I waited until she walked away. Then I wrote:
How do you know all that?
He replied:
I told you. I am your brother.
It might seem that a dental professional can never really get to know his patients because visits are so infrequent and short-lived, but you’d be surprised. When someone is religious about regular checkups, and between those checkups has toothaches and accidents and cosmetic needs and thus requires additional work, a warm rapport can easily develop. Some patients even thank me after the most brutalizing treatments, genuinely grateful for what I do for them. When next they come in, I will ask about their jobs and their families before getting down to business. It’s almost small-town that way.
That morning, when I walked in on Bernadette Marder, despite having worked on her for nearly ten years, I honestly thought she was a first-time patient. She looked so much older than the last time I saw her.
The sight of Bernadette looking old reminded me of a joke. A woman makes an appointment with a new dentist and discovers that he has the same name as someone she went to high school with. She wonders if her new dentist could be the boy she had such a terrible crush on when she was a girl of fifteen. But when he walks in, he’s such an old fart that she quickly comes to her senses. Even so, after the exam is over, she idly asks him what high school he attended… and sure enough, it’s the one she attended! “What year did you graduate?” she asks him, growing excited, and he names the very year she graduated. “You were in my class!” the woman exclaims, and the unsuspecting dentist screws up his eyes and peers at the old hag in the chair and says, “What did you teach?”

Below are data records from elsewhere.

-- ==== Sys2Proof/Machine/Lanes.lean ====
section
/-! DEFINITION. The commands of the radio and cascade lanes: bring-up, lane frames received, control messages, tap
adaptation, spare switchover and cages (04). -/

namespace Sys2Proof.Machine

/-! ### Lane frames as received (04 R84 to R91, Table 4.3) -/

/-- A character as the receiver takes it: its octet, whether it is a K character, whether it was taken as K30.7. -/
structure Taken where
  octet : Nat
  k : Bool
  bad : Bool
  deriving DecidableEq, Repr
/-- Character i of a frame is a sample character. -/
def isSample (i : Nat) : Bool := decide (i % 96 < 64)
/-- Character i is one of the header's status characters behind the comma and the mark. -/
def isStatus (i : Nat) : Bool := decide (66 ≤ i) && decide (i ≤ 71)
/-- Character i belongs to the control channel. -/
def isControl (i : Nat) : Bool := decide (72 ≤ i) && decide (64 ≤ i % 96) && decide (i < 3068)
/-- Characters that a misplaced comma covers, in part or whole, by its bit position in the frame. -/
def strayChars (p : Nat) : List Nat := if p % 10 = 0 then [p / 10] else [p / 10, p / 10 + 1]
/-- R84: how character i is taken; `hit` holds the characters that misplaced commas cover. -/
def takeChar (hit : List Nat) (i : Nat) (c : LaneChar) : Taken :=
  let strange := c.k && (isSample i || isStatus i)
  if c.codeErr || (c.k && c.octet == 0xFE) || hit.contains i || strange then ⟨0xFE, true, true⟩ else ⟨c.octet, c.k, false⟩
def isCodeError (i : Nat) (c : LaneChar) : Bool := c.codeErr || (c.k && c.octet != 0xFE && (isSample i || isStatus i))
/-- R89: the octets the CRC covers. -/
def inCrc (i : Nat) (c : Taken) : Bool :=
  decide (i < 3068) && i != 64 && i != 65 && !(c.k && !c.bad && (c.octet == 0x1C || c.octet == 0x9C || c.octet == 0xDC))
def takenAt (l : List Taken) (i : Nat) : Taken := (l[i]?).getD ⟨0, false, false⟩

/-- A message in progress is judged at its K28.4 (R90, R91): TYPE, SEQ, LEN and body where it is good. -/
def judgeMsg (newestFirst : List Nat) : Option (Nat × Nat × Nat × Nat) :=
  match newestFirst.reverse with
  | t :: q :: n :: rest =>
    if rest.length = n + 2 ∧ n ≤ 200 ∧ newestFirst.all (· < 256) ∧ crc16 (t :: q :: n :: rest.take n) = fromBE (rest.drop n) then
      some (t, q, n, fromBE (rest.take n))
    else none
  | _ => none
/-- Where the control channel's parser stands: the message in progress, bad messages met, good ones in order. -/
structure Parser where
  msg : Option (List Nat)
  bad : Nat := 0
  good : List (Nat × Nat × Nat × Nat) := []
/-- One control-channel character (R90, R91). A character taken as K30.7, or any K character that has no place there,
spoils the message it stands in. -/
def parseChar (p : Parser) (c : Taken) : Parser :=
  if c.k && !c.bad && c.octet == 0x1C then
    { p with msg := some [], bad := if p.msg.isSome then p.bad + 1 else p.bad }
  else if c.k && !c.bad && c.octet == 0xDC then
    { p with msg := none, bad := if p.msg.isSome then p.bad + 1 else p.bad }
  else if c.k && !c.bad && c.octet == 0x9C then
    match p.msg with
    | none => p
    | some m => match judgeMsg m with
      | some g => { p with msg := none, good := p.good ++ [g] }
      | none => { p with msg := none, bad := p.bad + 1 }
  else match p.msg with
    | none => p
    | some m => { p with msg := some ((if c.k then 256 else c.octet) :: m) }
/-- The control channel of a frame. -/
def parseFrame (l : List Taken) (msg : Option (List Nat)) : Parser :=
  (l.mapIdx (fun i c => (i, c))).foldl (fun p x => if isControl x.1 then parseChar p x.2 else p) { msg := msg }

/-! ### Samples of a frame (04 R85, R88, R97; 05 R114, R118) -/

/-- Sampling time of slot 0 of the frame received c-th since LOCKED, in 1/96 tick (04 R97). -/
def sampleTime96 (anchor : Nat × Nat) (c rxLatency : Nat) : Nat := anchor.2 + 3072 * (c - anchor.1) - rxLatency
/-- The calibration entry of an antenna for the calibrated sample at air time n (05 R120). -/
def calEntry (s : State) (n a : Nat) : Nat := tabGet 0 (if n < s.rx.cal.last then s.rx.cal.prior else s.rx.cal.active) a
/-- Calibrated air times a head sample at sampling time t96 bears on, first and last (05 R118): the two next to it (DESIGN
CHOICE, log entry 64). -/
def calibratedTimes (s : State) (a t96 : Nat) : Nat × Nat :=
  let x := 8 * t96 - 3 * (calEntry s (t96 / 96) a / 2 ^ 32 % 2 ^ 14)
  (x / 768, ceilDiv x 768)
/-- Whether sample k of antenna a (0 to 15) holds a character taken as K30.7. -/
def sampleBad (l : List Taken) (k a : Nat) : Bool :=
  (List.range 4).any (fun i => (takenAt l (96 * k + 4 * a + i)).bad)
/-- I or Q of sample k of antenna a, as received. -/
def sampleHalf (l : List Taken) (k a q : Nat) : Int :=
  let o (i : Nat) := (takenAt l (96 * k + 4 * a + 2 * q + i)).octet
  toSigned 16 (o 0 * 256 + o 1)
/-- A calibrated sample of an antenna is erased, whatever the cause (05 R114). -/
def erasedAt (s : State) (a n : Nat) : Bool :=
  s.rx.erasures.any (fun x => x.antenna == a && decide (x.lo ≤ n) && x.hi.all (fun h => decide (n ≤ h)))
    || s.rx.gainPending.any (fun g => g.antenna == a && decide (g.atG - 2 ≤ n) && decide (g.atG ≤ s.time.airTime))
/-- One sample that arrived good: clipped (05 R117, R118), and the window of the wideband level (05 R136). -/
def tallySample (m : Nat) (i q : Int) (s : State) : State :=
  let s := if i = -32768 ∨ q = -32768 then { s with rx := { s.rx with clipped := bump s.rx.clipped m } } else s
  let i := max i (-32767)
  let q := max q (-32767)
  if setting s 0x4005 2 0 = 1 then
    { s with rx := { s.rx with wideSum := tabMod (0, 0) s.rx.wideSum m (fun p => (p.1 + 1, p.2 + (i * i + q * q).toNat)) } }
  else s
/-- The samples of one antenna in a frame of the head's ACTIVE lane: erasures (05 R114), and the tallies of the others. -/
def antennaSamples (l : List Taken) (valid h a t96 : Nat) (s : State) : State :=
  let m := 16 * h + a
  let times (k : Nat) := calibratedTimes s m (t96 + 96 * k)
  if valid.testBit a then
    (List.range 32).foldl (fun t k =>
      if sampleBad l k a then addErasure m (times k).1 (some (times k).2) causeLane t
      else if erasedAt t m (times k).1 then t
      else tallySample m (sampleHalf l k a 0) (sampleHalf l k a 1) t) s
  else addErasure m (times 0).1 (some (times 31).2) causeLane s
/-- The samples of a frame as calibration takes them: -32,768 as -32,767 (05 R118). -/
def headSamples (l : List Taken) (valid : Nat) : List (Option (Int × Int)) :=
  (List.range 512).map (fun i =>
    let k := i / 16
    let a := i % 16
    if valid.testBit a && !sampleBad l k a then some (max (sampleHalf l k a 0) (-32767), max (sampleHalf l k a 1) (-32767))
    else none)
/-- A frame's samples reach calibration; those of 16,384 ticks before are needed no more. -/
def takeSamples (l : List Taken) (valid h t96 : Nat) (s : State) : State :=
  let s := { s with rx := { s.rx with
    head := s.rx.head.filter (fun b => b.head ≠ h ∨ t96 ≤ b.t96 + 96 * 16384) ++ [⟨h, t96, headSamples l valid⟩] } }
  (List.range 16).foldl (fun t a => antennaSamples l valid h a t96 t) s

My patient, Bernadette Marder, looked so hideously old, so hideously and prematurely aged since the last time I’d seen her, that all her most stressful and trying years might have been crammed into six months. She had gone from forty to sixty-five in a mere hundred and eighty days. Her hair had thinned out and just sort of died on the top of her head. A scaly pink meridian divided one limp half from the other. An array of wrinkles, radiating from her pale lips, had deepened and fossilized, and her face sagged. And yet when I realized (thanks to the name on the chart) that it was Bernadette, my Bernadette, and not some first-time geriatric patient, and asked how she was doing, she told me she’d never been happier. She had just gotten married, in fact, and had been given new responsibility at work, which came with a small raise. I couldn’t comprehend it. Never happier, newly married, making more money, and looking like death. Almost impossible to track on a day-to-day basis, the passage of time is at work on people unremittingly. As a dentist seeing familiar faces only once every six months, I became acutely aware of it. It is the inexorable truth of our existence on earth, and if it is happening to Bernadette Marder, I was made to realize once again, it is also happening to us — to Abby, Betsy, Connie, and me — though it remains elusive, indeed invisible, so that, presumably, we will not all stop in horror and stare and point at one another until the screaming begins. No, we carry on, as Bernadette was doing, dwelling happily in a constant present that persisted day after day even as it continually perished, never demanding a sober assessment, or a sudden outburst of pity, or the radical reconsideration of everything.